Take it under advisement: don't eat while you're reading this. The early descriptions of a doctor examining pus-streaming victims of childbed fever, then wiping hands on a soiled towel and going on to an internal examination of the next mother are bad enough.

They progress to highly-scented accounts of dissections, with coils of intestines slopping into buckets or stretched back to the end of the lecture hall in didactic exercise. Icky.

A sketched-in modern story frames the main action, set in Boston in the 1830s, where medical students are learning their trade, largely on the poor Irish emigrants.

The Irish material is largely for colour "I'm greatly afeard 'tis time for me as well," murmurs young Aurnia, shortly before falling victim to Dr Crouch's infective hands.

Oliver Wendell Holmes, the doctor who would later, in reality, learn from Robert Collins, the Master of the Rotunda, how to avoid spreading the deadly plague of childbed fever (wash your hands, docs, wash your white coats) is a character here.

But mainly the thriller is a penny dreadful about secret lovers, hidden babes and the grave-robbers working in the black night.

Very silly, but great fun, and a book to pass some happy hours. Just don't order the tempura.

7th Heaven by James Patterson with Maxine Paetro

Century €??

THE Women's Murder Club series (now on a TV near you) is based on James Patterson's numbered series of books (1st to Die, 2nd Chance, 3rd Degree, etc).

The latest, 7th Heaven, is soaring up the charts. It's written with the don't-touch-that-dial skill of Patterson - every page has a new hook to drag the reader into the next shocking scene.

But maybe the characters and theme are getting a tiny bit tired in 7th Heaven. If you're not a fan, you may find it hard to get into the book.

The story: Michael Campion is the Boy in the Bubble, a teenager with a heart defect who has grown up wealthy and protected. He's an internet chess champion, but he hasn't had the normal experiences of adolescence.

When he disappears there's a kerfuffle of publicity and television pleading, and the police are called in to investigate. A tipoff puts him in the workplace of a Bambi-like young prostitute, and under questioning she admits to killing him and disposing of the body.

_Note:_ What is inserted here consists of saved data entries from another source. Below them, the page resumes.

/-- R152: the rows of a panel are read one after another into their places in the slot, as far as the slot goes (R150). -/
def gatherInto (s : State) (c : CoreId) (q : Req) (r : Ring) (o : EngOp) (f len : Nat) :
    List (Nat × Word) → Res (State × List Host.Cell)
  | [] => .ok (s, [])
  | (i, va) :: rest => do
    let p := r.clip (rowBytes .a (fmtBits f) * i, len)
    let (s1, ps) ← imageAccess s q va (if p.2 = 0 then [] else [(0, p.2)]) (fillFmt s r o f)
    let cells := (List.range p.2).map (fun x => (r.slotAt r.tail + p.1 + x,
      (readKeys s1 [] (dieOf c) [keyAt ps (va.toNat + x)]).headD 0))
    let (s2, more) ← gatherInto s1 c q r o f len rest
    .ok (s2, cells ++ more)

/-- The two index entries that name an RFILLG's rows are popped when the operation starts (R152). -/
def takeRows (s : State) (c : CoreId) (b : BankId) (k : Fin 8) (o : EngOp) : Res State :=
  let q : Fin 16 := Fin.ofNat 16 o.q
  let f := (getBank s c b).q.get q
  if f.seen (now s) < 2 then stall s .queues
  else
    let es := f.items.take 2
    if es.any (·.bad) then raise s (eccRegs q.val)
    else
      let rows := es.flatMap (fun e => (List.range 64).map (fun i => BitVec.ofNat 32 (elemAt e.val 32 i)))
      let s := modBank s c b (fun x => popQ x q (now s) 2)
      .ok (modEng s c b (fun e => { e with ops := vmod e.ops k (fun l => { o with rows := some rows } :: l.drop 1) }))

/-- One panel of an RFILLG (R152). -/
def rfillgStep (s : State) (c : CoreId) (b : BankId) (k : Fin 8) (o : EngOp) : Res State :=
  let n : Fin 8 := Fin.ofNat 8 o.ring
  match getRing s c b n, o.rows with
  | none, _ => stall s .queues
  | some _, none => takeRows s c b k o
  | some r, some rows => do
    if r.slots ≤ r.held then stall s .queues
    let e := panelExt .a 128 o.kx o.next
    let nulls := BitVec.ofNat 128 (ofElems 1 ((List.range 128).map (fun i =>
      if (rowIndex ((rows[i]?).getD 0)).isNone then 1 else 0)))
    let e := { e with nulls := nulls }
    checkSlot s c b r r.tail
    let q := engReq s c b false
    match gatherRows o rows 1 with
    | [] => .ok (bumpEng (setRing s c b n (r.append e none)) c b k o)
    | (i0, _) :: _ =>
      if e.k = 0 then .ok (bumpEng (setRing s c b n (r.append e none)) c b k o)
      else
        let first := o.base + BitVec.ofInt 64 ((rowIndex ((rows[i0]?).getD 0)).getD 0) * o.s0
        checkRange s first 1
        let f := (o.fmt).getD (formatAt s q first.toNat)
        if !(f = 1 || f = 2 || f = 3 || f = 8) then
          let _ ← imageAccess s q first [(0, 1)] (fun found => raise s (fmtFault found 0))
          stall s .queues
        else
          let eb := fmtBits f / 8
          let (s, cells) ← gatherInto s c q r o f (e.k * eb) (gatherRows o rows eb)
          .ok (bumpEng (setRing (spadCells s c cells) c b n (r.append e (some f))) c b k { o with fmt := some f })

/-- One panel of an RDRAIN (R154). -/
def rdrainStep (s : State) (c : CoreId) (b : BankId) (k : Fin 8) (o : EngOp) : Res State :=
  let n : Fin 8 := Fin.ofNat 8 o.ring
  match getRing s c b n with
  | none => stall s .queues
  | some r => do
    if r.held = 0 then stall s .queues
    let rs := inBound r r.tag { r.extOf r.head with nulls := 0 }
    checkSlot s c b r r.head
    match rs.findSome? (fun x => unitsBad (getCore s c).badSpad (r.slotAt r.head + x.1) x.2) with
    | some u => raise s (flt .eccu (w64 (r.slotAt r.head)) 6 (w64 (u * 128)))
    | none =>
      let va := o.base + BitVec.ofNat 64 o.next * o.s0
      let (s, ps) ← imageAccess s (engReq s c b true) va rs (fun f =>
        if f = r.tag || f = 0 then .ok () else raise s (fmtFault f r.tag))
      let cells := (rangeOffsets rs).filterMap (fun x => (keyAt ps (va.toNat + x)).map (fun a =>
        (a, Mem.read (getCore s c).spad (r.slotAt r.head + x))))
      .ok (bumpEng (setRing (engineStore s c b (bankOrigin s c b (engineNo c b k.val) true) 4 cells) c b n r.pop) c b k o)

/-- One iteration of the first operation of an engine; an operation of no vectors completes in its turn, and
an RFILLG of no panels pops no index (DEDUCED, assumption 69). -/
def engStep (s : State) (c : CoreId) (b : BankId) (k : Fin 8) (o : EngOp) : Res State :=
  if o.form ≠ .qatomic && o.total ≤ o.next then .ok (finishEng s c b k)
  else match o.form with
    | .strm => strmStep s c b k o
    | .drn => drnStep s c b k o
    | .rfill => rfillStep s c b k o
    | .rfillg => rfillgStep s c b k o
    | .rdrain => rdrainStep s c b k o
    | .qatomic => stall s .queues

/-- The stream that issues an engine's operations. -/
def engStream (k : Fin 8) : Stream := if k.val < 4 then .l else .s

/-- R147: an engine's check fails: the operation stops and its issuer takes a deferred fault. -/
def faultEng (s : State) (c : CoreId) (b : BankId) (k : Fin 8) (o : EngOp) (f : FaultInfo) : State :=
  let s := modEng s c b (fun e => { e with ops := vmod e.ops k (fun l => { o with faulted := true } :: l.drop 1) })
  deferFault s { core := c, bank := b, stream := engStream k }
    { f with unit := 4, index := k.val, opnum := o.num, pos := w64 o.next } (.engine k)

/-- An iteration that waits has taken place only if it has begun something, such as a page move (R216). -/
def afterIteration (s : State) (r : Res State) (fail : State → FaultInfo → State) : Out :=
  match r with
  | .ok s' => .next s'
  | .error (.stall s' _) => if s'.nextId = s.nextId then .fault .notEnabled else .next s'
  | .error (.fault s' f) => .next (fail s' f)

/-- STREAM_ENGINE_STEP (R145, R147, R148, R326): engines advance on issue cycles, outside drain windows and slots. -/
def execStreamEngineStep (c : CoreId) (b : BankId) (k : Fin 8) (s : State) : Out :=
  match (getBank s c b).eng.ops.get k with
  | [] => .fault .notEnabled
  | o :: _ =>
    if o.faulted || !enginesRun s || !issueNow s c || (getBank s c b).task.isNone then .fault .notEnabled
    else afterIteration s (engStep s c b k o) (fun s f => faultEng s c b k o f)

end Sys2Proof.Machine
end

Separately, the San Francisco cops are investing a series of arson attacks. A pair of teenage psychos are killing the rich, targeting elderly consumerist couples and torching their houses.

The stories are impeccably researched, but the characters are strangely cold. No matter; Patterson can grab your interest and keep you reading.

I just wasn't crazy about the detective, the attorney, the reporter and the pathologist at the centre of the series. But millions of others love them.